Jimmy Swaggart was perhaps the most celebrated evangelist in the world in the 1980s, both because of huge revival campaigns he conducted in auditoriums and stadiums in the United States and overseas and also because of his popular radio and television programs. Born in Ferriday, Louisiana, Swaggart often attended church with two cousins who had highly successful musical careers, Jerry Lee Lewis, a rock'n'roll legend, and Mickey Gilley, a famous country music star. In later years Swaggart often used his relationship with Lewis to impress audiences. Reared in a pentecostal home, at an early age he had a conversion experience and received the baptism of the Holy Spirit, and at age twenty-three he became an itinerant evangelist. Ordained to the ministry by the Assemblies of God in 1964, Swaggart quickly became one of that denomination's most successful revivalists.

Swaggart was an exuberant and talented preacher, but he was even more gifted as a piano player and singer. In the 1960s he recorded a number of gospel record albums that were highly successful. In 1969 he launched a radio program, The Camp Meeting Hour, that was soon aired on hundreds of religious radio stations. In 1973 Swaggart's booming ministry began producing a television program that featured his musical talents and his dynamic preaching; by the 1980s he was seen on more than two hundred stations. By the early 1980s the Jimmy Swaggart Ministerial Association, headquartered in Baton Rouge, Louisiana, sponsored an active crusade schedule that crammed auditoriums in the United States and stadiums overseas; a monthly magazine, The Evangelist, which reached a circulation of nearly a million; the Family Worship Center in Baton Rouge that would seat seven thousand people; a small training school known as Jimmy Swaggart Bible College; and a direct mail department that distributed millions of records and books. Hundreds of millions of dollars poured into the Swaggart ministry in the 1970s and 1980s, and in addition to funding his own wide range of programs, he supported pentecostal missions abroad. Swaggart was particularly influential in Latin American countries, where he staged a series of huge crusades and regularly aired his television program in Spanish and Portuguese translation.

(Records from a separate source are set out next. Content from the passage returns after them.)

/-! ### A decoded instruction is well formed (R76) -/

/-- In family 0 the words of CLS and RET are never read as SYS. -/
theorem wellFormed_decodeFamily0 {w : Word} (h : fieldF w = 0) : (decodeFamily0 w).WellFormed := by
  have hw : wordNNN 0 (fieldNNN w) = w := by rw [← h, wordNNN_fields]
  unfold decodeFamily0
  split
  · rfl
  · next hcls =>
    split
    · rfl
    · next hret =>
      have h0E0 : fieldNNN w ≠ 0x0E0#12 := fun e => hcls (by rw [← hw, e]; rfl)
      have h0EE : fieldNNN w ≠ 0x0EE#12 := fun e => hret (by rw [← hw, e]; rfl)
      simp [Instr.WellFormed, Instr.wellFormed, h0E0, h0EE]

/-- By the family: outside family 0 every row of the decoder names an instruction other than SYS. -/
theorem wellFormed_of_decodeWord {w : Word} {i : Instr} (h : decodeWord w = some i) : i.WellFormed := by
  simp only [decodeWord, decodeFamily8, decodeFamilyE, decodeFamilyF] at h
  split at h
  case h_1 hfamily =>
    cases h
    exact wellFormed_decodeFamily0 (BitVec.eq_of_toNat_eq hfamily)
  -- the families that select by a trailing nibble or byte
  case h_6 | h_9 | h_10 | h_15 | h_16 => split_ifs at h <;> cases h <;> rfl
  all_goals
    cases h
    rfl

/-- Settles O28: the phases of a step, and the decoder's family 0. -/
theorem stepRunsTheDecodedInstruction : Obligations.StepRunsTheDecodedInstruction :=
  fun _ _ _ hf hpc hw hd => ⟨step_of_decodes hf hpc hw hd, wellFormed_of_decodeWord hd⟩

/-! ### The step after a store (R60) -/

/-- A store of the bytes `stored` that lies in memory makes every byte read as the claim says. -/
theorem byte_store_eq_byteAfterStore {bytes : List Byte} {stored : Nat → Byte} (hmem : s.mem.wf s.params = true)
    (hin : s.dataAddr + bytes.length ≤ s.params.memSize)
    (hstored : ∀ j (hj : j < bytes.length), stored j = bytes[j]) (a : Nat) :
    (s.store s.dataAddr bytes).byte a = Claims.byteAfterStore s bytes.length stored a := by
  unfold Claims.byteAfterStore
  split
  · next ha =>
    have hj : a - s.dataAddr < bytes.length := by omega
    have hbyte := byte_store_inside hmem hin hj
    rw [Nat.add_sub_cancel' ha.1] at hbyte
    rw [hbyte, hstored _ hj]
  · exact byte_store_outside s _ _ (by omega)

/-- The next step after an instruction that stores `bytes` and does not fault runs or latches the word now at the
next instruction's address. -/
theorem step_after_store {i : Instr} {bytes : List Byte} {stored : Nat → Byte} {w : Word}
    (hi : exec i s = withRange s bytes.length fun a => .next (s.store a bytes).advance)
    (hstored : ∀ j (hj : j < bytes.length), stored j = bytes[j])
    (hmem : s.mem.wf s.params = true) (h : exec i s = .next t) (hft : t.fault = none)
    (hpc : (s.pc + 2).toNat + 1 < s.params.memSize)
    (hw : w.toNat = 256 * (Claims.byteAfterStore s bytes.length stored (s.pc + 2).toNat).toNat +
      (Claims.byteAfterStore s bytes.length stored ((s.pc + 2).toNat + 1)).toNat) :
    (∀ j, decodeWord w = some j → step t = exec j t) ∧
    (decodeWord w = none → step t = .next (Claims.latched t (.decodeFailure w))) := by
  rcases Nat.lt_or_ge s.params.memSize (s.dataAddr + bytes.length) with hover | hin
  · obtain rfl := Host.Outcome.next.inj (h.symm.trans (exec_overrun hi hover))
    simp [Claims.latched] at hft
  · obtain rfl := Host.Outcome.next.inj (h.symm.trans (exec_inRange hi hin))
    have hbyte := byte_store_eq_byteAfterStore hmem hin hstored
    have hword : Claims.WordAtPc (s.store s.dataAddr bytes).advance w := by
      simpa [Claims.WordAtPc, hbyte] using hw
    exact ⟨fun j => step_of_decodes hft hpc hword, step_of_illegal hft hpc hword⟩

/-- The digits of the claim are the bytes LD B stores (R183). -/
theorem eq_getElem_bcdDigits {b : Byte} {stored : Nat → Byte} (h0 : (stored 0).toNat = b.toNat / 100)
    (h1 : (stored 1).toNat = b.toNat / 10 % 10) (h2 : (stored 2).toNat = b.toNat % 10) (j : Nat)
    (hj : j < (bcdDigits b).length) : stored j = (bcdDigits b)[j] := by
  obtain ⟨d0, d1, d2⟩ := toNat_bcdDigits b
  rw [length_bcdDigits] at hj
  apply BitVec.eq_of_toNat_eq
  interval_cases j
  · exact h0.trans d0.symm
  · exact h1.trans d1.symm
  · exact h2.trans d2.symm

/-- The registers of the claim are the bytes LD [I], Vx stores (R184). -/
theorem eq_getElem_regsUpTo {x : Reg} {stored : Nat → Byte} (h : ∀ r : Reg, r ≤ x → stored r.val = s.reg r) (j : Nat)
    (hj : j < (s.regsUpTo x).length) : stored j = (s.regsUpTo x)[j] := by
  have hjx : j < x.val + 1 := by rwa [length_regsUpTo] at hj
  have hr := getElem_regsUpTo s x ⟨j, by omega⟩ hj
  rw [hr]
  exact h ⟨j, by omega⟩ (Nat.le_of_lt_succ hjx)

/-- Settles O41: both instructions store their bytes from `I[11:0]`, and the next step reads them. -/
theorem storeIsFetchedNext : Obligations.StoreIsFetchedNext := by
  rintro x s t i n stored w (⟨rfl, rfl, hregs⟩ | ⟨rfl, rfl, h0, h1, h2⟩) hmem - h hft hpc hw
  · have hlen := length_regsUpTo s x
    rw [← hlen] at hw
    exact step_after_store (by rw [hlen]; exact exec_ldMemVx x s) (eq_getElem_regsUpTo hregs) hmem h hft hpc hw
  · exact step_after_store (exec_ldB x s) (eq_getElem_bcdDigits h0 h1 h2) hmem h hft hpc hw

end Sys2Proof.Machine
end

section
/-!
PROOFS. The decoder and the encoder are inverse to each other, and exactly which words are illegal (O46, O47, O49, O50).
-/
namespace Sys2Proof.Machine

variable {w : Word} {i : Instr}

/-! ### Decoding a built word (R73) -/

theorem decodeWord_family8 (x y : Reg) (n : Nibble) : decodeWord (wordXYN 0x8 x y n) = decodeFamily8 x y n := by
  simp [decodeWord]

theorem decodeWord_familyE (x : Reg) (kk : Byte) : decodeWord (wordXKK 0xE x kk) = decodeFamilyE x kk := by
  simp [decodeWord]

/-- A well-formed SYS is not read as CLS or RET (R76). -/
theorem decodeWord_family0 {nnn : Addr} (h : (Instr.sys nnn).WellFormed) :
    decodeWord (wordNNN 0x0 nnn) = some (.sys nnn) := by
  obtain ⟨hcls, hret⟩ : nnn ≠ 0x0E0#12 ∧ nnn ≠ 0x0EE#12 := by
    simpa [Instr.WellFormed, Instr.wellFormed] using h
  have hnnn := fieldNNN_wordNNN 0#4 nnn
  have hword0E0 : wordNNN 0#4 nnn ≠ 0x00E0#16 := fun e => hcls (hnnn.symm.trans (congrArg fieldNNN e))
  have hword0EE : wordNNN 0#4 nnn ≠ 0x00EE#16 := fun e => hret (hnnn.symm.trans (congrArg fieldNNN e))
  simp [decodeWord, decodeFamily0, hword0E0, hword0EE]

Swaggart was a part of a booming pentecostal/charismatic revival that was sweeping the world by the 1970s. Journalists often linked him with other television preachers such as Jim Bakker and Oral Roberts, and to some extent they were all part of the same worldwide revival. However, while most independent charismatic ministers were theologically tolerant and ecumenical, Swaggart remained strongly tied to his denomination, the Assemblies of God, and he preached an "old-time Holy Ghost" message. He was harshly critical of Roman Catholicism and of Protestant liberals, and he preached a strict code of personal morality. When Jim Bakker was accused of sexual misconduct in the spring of 1987, Swaggart strongly condemned his fellow evangelist's sexual indiscretions. Swaggart was not a central figure in the formation of the politically conservative religious coalition that first emerged under the leadership of Jerry Falwell in the late 1970s. Like many other pentecostal preachers, Swaggart was more or less apolitical, although he did back Pat Robertson's bid for the Republican nomination for president in 1988.

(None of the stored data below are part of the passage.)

-- ==== Sys2Proof/Machine/HostAgent.lean ====
section
/-! DEFINITION. The host agent: the changer application state machine (spec/45_host_changer_fsm.md). It is the client of the block,
not the block; its steps are no rows of the opcode table and enter a run through the schedule. A step whose emission may hold leaves
it in `hostPend`, and `resume` makes it: between the two any other agent may move (log 20). -/

namespace Sys2Proof.Machine

/-- `AUDIO_OF` (R281). -/
def audioOf (c : Cfg) : Play → Byte
  | .stopped => c.audioStopped
  | .playing => c.audioPlaying
  | .paused => c.audioPaused

/-- "common fields of `cs`" (R282). -/
def commonOf (cs : ChangerState) : Common := ⟨cs.audioState, cs.discBitmap, cs.currentDisc, cs.currentTrack⟩

/-- The variant of `mirror(cs)` (R282). -/
def mirrorVariant (cs : ChangerState) : Variant :=
  match cs.play with
  | .stopped => .stopped
  | .paused => .paused
  | .playing => .playing

/-- `mirror(cs)` (R282). -/
def mirror (cs : ChangerState) : TypedStatus := ⟨mirrorVariant cs, commonOf cs⟩

/-- `play <- p`, `audio_state <- AUDIO_OF(p)` (R285). -/
def setPlay (c : Cfg) (p : Play) (cs : ChangerState) : ChangerState := { cs with play := p, audioState := audioOf c p }

/-- The state change of `dispatch(c)` (R285). -/
def dispatchState (c : Cfg) (cs : ChangerState) : TypedCommand → ChangerState
  | .stop => setPlay c .stopped cs
  | .pause => setPlay c .paused cs
  | .play => setPlay c .playing cs
  | .status | .fastPlay _ | .seek _ | .changeDisc _ | .scanDisc _ | .randomize _ | .poll | .traffic => cs

/-- What `dispatch(c)` forwards to the playback engine (R285). For `FastPlay(d)` the table says "not given" and D27 says nothing: that
nothing is forwarded is the model's choice (DESIGN CHOICE, log 32). -/
def dispatchForward : TypedCommand → List EngineCmd
  | .stop => [.stop]
  | .pause => [.pause]
  | .play => [.play]
  | .seek .fwd => [.seekNext]
  | .seek .rev => [.seekPrev]
  | .changeDisc n => [.changeDisc n]
  | .scanDisc x => [.scanDisc x]
  | .randomize x => [.randomize x]
  | .status | .fastPlay _ | .poll | .traffic => []

/-- The status `dispatch(c)` emits, if any, by its variant; `cs` is the state after the change (R285). -/
def dispatchEmit (cs : ChangerState) : TypedCommand → List HostAction
  | .traffic => []
  | .poll => [.send .pollResponse]
  | .fastPlay d => [.send (.fastPlaying d)]
  | .status | .stop | .pause | .play | .seek _ | .changeDisc _ | .scanDisc _ | .randomize _ => [.send (mirrorVariant cs)]

/-- `MAG_BIT` (spec/30_encoding.md R101). -/
def magBit : Byte := 0x80

/-- `DISC_BITS` (spec/30_encoding.md R101). -/
def discBits : Byte := 0x3F

/-- `disc_bit(i) = 1 << (i-1)` (spec/30_encoding.md R101). -/
def discBit (d : Disc) : Byte := BitVec.ofNat 8 (1 <<< (d.toNat - 1))

/-- `before_mask = (1 << (i-1)) - 1` (R292). -/
def beforeMask (d : Disc) : Byte := BitVec.ofNat 8 ((1 <<< (d.toNat - 1)) - 1)

/-- `cumulative_mask = (1 << i) - 1` (R292). -/
def cumulativeMask (d : Disc) : Byte := BitVec.ofNat 8 ((1 <<< d.toNat) - 1)

/-- The two messages of one disc's probe (R292, spec/44_status_encoder.md R265). -/
def probeActions (b : Byte) (d : Disc) : List HostAction :=
  [.send (.checkingForDisc (beforeMask d &&& b) d false),
   .send (.checkingForDisc (cumulativeMask d &&& b) d (decide (discBit d &&& b = 0)))]

/-- The enumeration of bitmask `b`: twelve `CheckingForDisc`, then the final fields, then `Stopped` (R292). -/
def enumerationActions (b : Byte) : List HostAction :=
  Disc.all.flatMap (probeActions b) ++ [.finishEnumeration b, .send .stopped]

/-- The disc state a sensor bitmask is classified to (R290). -/
def classifySensor (b : Byte) : Magazine :=
  if b = 0 then .noMagazine else if b &&& magBit ≠ 0 ∧ b &&& discBits = 0 then .noDiscs else .enumerating

/-- `NoMagazine` and `NoDiscs`: stop, zero disc and track, take the bitmask (R291). -/
def emptyMagazine (c : Cfg) (m : Magazine) (b : Byte) (cs : ChangerState) : ChangerState :=
  { setPlay c .stopped cs with disc := m, discBitmap := b, currentDisc := 0, currentTrack := 0 }

/-- The fields after an enumeration: disc 2, track 1, whatever the bitmask (R292, R293). -/
def enumerated (b : Byte) (cs : ChangerState) : ChangerState :=
  { cs with disc := .discsPresent, discBitmap := b, currentDisc := 2, currentTrack := 1 }

/-- Send a status for the host: `k` is the rest of the step, performed unless the send held (R292, R294). -/
def hostSend (st : TypedStatus) (s : State) (k : State → State) : Out :=
  match sendStatus st s with
  | .next t => if t.ret = .held then .next t else .next (k t)
  | .fault e => .fault e
  | .refused r => .refused r

/-- The host is between steps: it has booted and has no emission left to make. -/
def hostReady (s : State) : Bool := s.booted && s.hostPend.isEmpty

/-- The announce budget is not spent (R283). -/
def budgetLeft (s : State) : Bool :=
  match s.cfg.announceBudget with
  | none => true
  | some n => decide (s.announces < n)

/-- `HOST_BOOT`: the first step of the host (R283). -/
def hostBoot (s : State) : Out :=
  if s.booted then hold s
  else hostSend ⟨.announce, commonOf s.cs⟩ s fun t => { t with announces := 1, booted := true }

/-- `HOST_ANNOUNCE_TICK` (R283). -/
def hostAnnounceTick (s : State) : Out :=
  if hostReady s && decide (s.cs.lifecycle = .notConnected) && s.cmdq.isEmpty && budgetLeft s then
    hostSend ⟨.announce, commonOf s.cs⟩ s fun t => { t with announces := s.announces + 1 }
  else hold s

/-- The first command connects, and is itself dispatched (R284). -/
def connect (cs : ChangerState) : ChangerState := { cs with lifecycle := .connected }

/-- `HOST_CMD`: take a command, connect, change the state, forward to the engine; the emission is left to `resume` (R284, R285). -/
def hostCmd (s : State) : Out :=
  if hostReady s then
    match s.cmdq with
    | [] => hold s
    | c :: rest =>
      let cs' := dispatchState s.cfg (connect s.cs) c
      finish .done { s with
        cmdq := rest
        cmdOut := s.cmdOut ++ [c]
        cs := cs'
        engineOut := s.engineOut ++ dispatchForward c
        hostPend := dispatchEmit cs' c }
  else hold s

/-- The playback engine's reports `Playing`, `Paused`, `Stopped`: as the commands do, without forwarding (R286). -/
def hostReport (p : Play) (s : State) : Out :=
  let cs' := setPlay s.cfg p s.cs
  finish .done { s with cs := cs', hostPend := [.send (mirrorVariant cs')] }

/-- `EndOfSong`, `Error`: the host may change track, disc, play and audio state in any way and emit any statuses (R286): a free value.
What it forwards to the playback engine is a part of that value (DESIGN CHOICE, log 18: D27 says "any host behaviour"); the other fields
of `cs`, which R286 does not list, stay. -/
def hostOpenEvent (e : EngineEvent) (s : State) : Out :=
  let v := Config.engineOpen e s.freeCtr
  finish .done { s with
    cs := { s.cs with currentTrack := v.currentTrack, currentDisc := v.currentDisc, play := v.play, audioState := v.audioState }
    hostPend := v.statuses.map .sendExact
    engineOut := s.engineOut ++ v.forwarded
    freeCtr := s.freeCtr + 1 }

/-- `HOST_ENGINE(e)` (R286). -/
def hostEngine (e : EngineEvent) (s : State) : Out :=
  if hostReady s then
    match e with
    | .playing => hostReport .playing s
    | .paused => hostReport .paused s
    | .stopped => hostReport .stopped s
    | .endOfSong => hostOpenEvent .endOfSong s
    | .error => hostOpenEvent .error s
  else hold s

/-- `HOST_SENSOR(B)` (R290 to R292). -/
def hostSensor (b : Byte) (s : State) : Out :=
  if hostReady s then
    match classifySensor b with
    | .enumerating =>
      finish .done { s with cs := { s.cs with disc := .enumerating }, hostPend := enumerationActions b }
    | m =>
      finish .done { s with
        cs := emptyMagazine s.cfg m b s.cs
        engineOut := s.engineOut ++ [.stop]
        hostPend := [.send .stopped] }
  else hold s

/-- The next action of a host step in progress; a send that holds stays where it is (R292, R294). -/
def hostResume (s : State) : Out :=
  match s.hostPend with
  | [] => hold s
  | .send v :: rest => hostSend ⟨v, commonOf s.cs⟩ s fun t => { t with hostPend := rest }
  | .sendExact st :: rest => hostSend st s fun t => { t with hostPend := rest }
  | .finishEnumeration b :: rest => finish .done { s with cs := enumerated b s.cs, hostPend := rest }

/-- A step of the host agent. -/
def hostExec (h : HostStep) (s : State) : Out :=
  match h with
  | .boot => hostBoot s
  | .announceTick => hostAnnounceTick s
  | .cmd => hostCmd s
  | .engine e => hostEngine e s
  | .sensor b => hostSensor b s
  | .resume => hostResume s

end Sys2Proof.Machine
end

Only a few months after his attack on Bakker, Swaggart was himself accused of having liaisons with a prostitute in a seamy New Orleans motel. Swaggart's tearful confession of his sexual indiscretions, which received international press attention, effectively ended his career as a prominent evangelist. His ordination was withdrawn by the Assemblies of God in 1988, but he continued to preach in camp meetings held in Baton Rouge, and the ministry supported a limited television schedule. The post-1988 decline of the Swaggart ministry should not obscure the fact that for nearly two decades he exerted a massive influence on the musical and preaching techniques used by pentecostal evangelists around the world.

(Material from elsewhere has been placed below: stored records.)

-- ==== Sys2Proof/Certificates/Slice0/Obligations.lean ====
section
/-! DEFINITION. The statements for the provers. Each docstring names the rule of spec/ a statement formalises, or, where a clause
rests on a choice of the spec's authors ([decision], [derived], [from general knowledge]) or of the model, says so. In every statement
`ret` is the model's own register for a returned value (log 5) and `Holds` its reading of a hold (log 4). -/

open Sys2Proof Sys2Proof.Machine

/-! ### The frame-pool allocator (spec/40_frame_pool.md) -/

/-- `POOL_ALLOC(P)` and `POOL_TRY_ALLOC(P)` with a free slot: some free slot's bit is set, its handle is returned and the caller holds
it; nothing else changes. On an exhausted pool the first holds and the second answers `none`; neither changes anything. That the
choice among the free slots is open is the spec's choice D29 (log 3), the split into two operations D5 and D12; the ghost `held` is
log 21. -/
def Obligations.PoolAllocationClaimsOneFreeSlot : Prop :=
  ∀ (s : State) (p : Pool),
    ((∃ i, i < s.cfg.slotCount p ∧ (s.slots p).inUse[i]? = some false) →
      ∃ i, i < s.cfg.slotCount p ∧ (s.slots p).inUse[i]? = some false
        ∧ Claims s (exec (.poolAlloc p) s) p i (.handle ⟨p, i⟩)
        ∧ Claims s (exec (.poolTryAlloc p) s) p i (.tryHandle (some ⟨p, i⟩)))
    ∧ ((∀ i, i < s.cfg.slotCount p → (s.slots p).inUse[i]? ≠ some false) →
      Holds s (exec (.poolAlloc p) s) ∧ Returns s (exec (.poolTryAlloc p) s) (.tryHandle none))

/-- "choose any such `i`": for every free slot some value of the free field `pick` makes `POOL_ALLOC` and `POOL_TRY_ALLOC` return it
(R131; D29; log 3). -/
def Obligations.EveryFreeSlotCanBeAllocated : Prop :=
  ∀ (s : State) (p : Pool) (i : Nat), i < s.cfg.slotCount p → (s.slots p).inUse[i]? = some false →
    ∃ k t u, exec (.poolAlloc p) { s with pick := k } = .next t ∧ t.ret = .handle ⟨p, i⟩
      ∧ exec (.poolTryAlloc p) { s with pick := k } = .next u ∧ u.ret = .tryHandle (some ⟨p, i⟩)

/-- `POOL_FREE(P, h)` (R133): a handle of this pool has its `in_use` bit cleared, whatever it held; any other value is a no-op. The
caller no longer holds the handle (the ghost `held`, log 21). -/
def Obligations.PoolFreeClearsOnlyARecognisedSlot : Prop :=
  ∀ (s : State) (p q : Pool) (i : Nat),
    (i < s.cfg.nRx → exec (.poolFree .prx ⟨.prx, i⟩) s = .next { s with
        prx := { s.prx with inUse := s.prx.inUse.set i false }
        held := s.held.erase ⟨.prx, i⟩
        ret := .done })
    ∧ (i < s.cfg.nTx → exec (.poolFree .ptx ⟨.ptx, i⟩) s = .next { s with
        ptx := { s.ptx with inUse := s.ptx.inUse.set i false }
        held := s.held.erase ⟨.ptx, i⟩
        ret := .done })
    ∧ (q ≠ p ∨ s.cfg.slotCount p ≤ i → Returns s (exec (.poolFree p ⟨q, i⟩) s) .done)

See alsoEvangelical Christianity; Pentecostal and Charismatic Christianity; Revivalism; Robertson, Pat; Televangelism.

Bibliography

Swaggart, Jimmy, and R. P. Lamb. ToCrossaRiver. 1977.

Harrell, David Edwin, Jr. All ThingsAre Possible: TheHealing and CharismaticRevivals inModern America. 1975.

Razelle, Frank. Religious Television:ControversiesandConclusions. 1990.

David Edwin Harrell, Jr.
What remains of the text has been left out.